/-- What the executing instruction has buffered stands, but no instruction counts it: it is not begun again (R56). -/
def Strand.abandons (t : Strand) : Strand :=
  { t with buffer := t.buffer.take t.solid ++ (t.buffer.drop t.solid).map (fun e => { e with open_ := !e.back }), solid := t.buffer.length }

/-- THE RETURN FROM A TRAP (R246): FZ clears; a lane record whose EPC still stands is replayed for the lanes of FAULTMASK that trapped;
otherwise fetching resumes at EPC. After a synchronous trap an interrupt stays pending until the next instruction has retired (R249). A
strand that was moved away from its GBAR does not stand there any more (log 72). What an instruction that is not replayed has buffered stands
for good: its completed lanes keep their effect, and no instruction counts it (R56). -/
def Strand.returned (t : Strand) : Strand :=
  let u := { t.freezeSlots false with
    status := if t.ended then .waiting .quantum else .ready
    spared := decide ((bits t.trapCause 0 8 : BitVec 8).toNat ≠ Cause.hostInterrupt.code)
    gbar := t.gbar && t.epc == t.pc }
  match t.record with
  | some r =>
    if bit t.trapCause 8 && t.epc == r.pc then { u with replay := some (t.faultMask &&& r.trapped), pc := r.pc }
    else { u.abandons with record := none, pc := t.epc }
  | none => { u.abandons with pc := t.epc }

/-! ### Retirement -/

/-- A register becomes empty with no producer (R125): a write to it for its dirty bit, and of zeros (DESIGN CHOICE, log 108). -/
def Strand.emptied (t : Strand) (n : Nat) : Strand :=
  t.setVreg n { t.vreg n with lanes := 0, fill := .empty }

/-- Accrue exceptions (R23). -/
def Strand.accrue (t : Strand) (e : Exc) : Strand := { t with flags := t.flags ||| e.setWidth 64 }

/-- Whether a buffered entry is a memory-writing instruction's (R52). That TCOPY, TRED, LSEND and LRED, whose engines write later, take none of the
commit buffer's places is the model's choice (DESIGN CHOICE, log 114). -/
def CommitEntry.writes (e : CommitEntry) : Bool :=
  match e.op with
  | .store _ | .atoms _ _ | .budst _ | .bloom _ => true
  | _ => false

/-- Whether an entry's instruction ends its quantum because of what its lanes met: a CELL page, or a bud (R52, R169). -/
def CommitEntry.endsQuantum (e : CommitEntry) : Bool :=
  e.cell || (match e.op with
    | .budRead _ _ => true
    | _ => false)

/-- The entries of the strand's buffer whose instruction has not retired: the executing one's. -/
def Strand.loose (t : Strand) : List CommitEntry := t.buffer.drop t.solid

* [BRIEF] Where the line containing "def CommitEntry.writes (e" appears in the data above, begin there and reproduce every line to the end exactly; include nothing else.

* [RESULT OF THE TASK]
def CommitEntry.writes (e : CommitEntry) : Bool :=
  match e.op with
  | .store _ | .atoms _ _ | .budst _ | .bloom _ => true
  | _ => false

/-- Whether an entry's instruction ends its quantum because of what its lanes met: a CELL page, or a bud (R52, R169). -/
def CommitEntry.endsQuantum (e : CommitEntry) : Bool :=
  e.cell || (match e.op with
    | .budRead _ _ => true
    | _ => false)

/-- The entries of the strand's buffer whose instruction has not retired: the executing one's. -/
def Strand.loose (t : Strand) : List CommitEntry := t.buffer.drop t.solid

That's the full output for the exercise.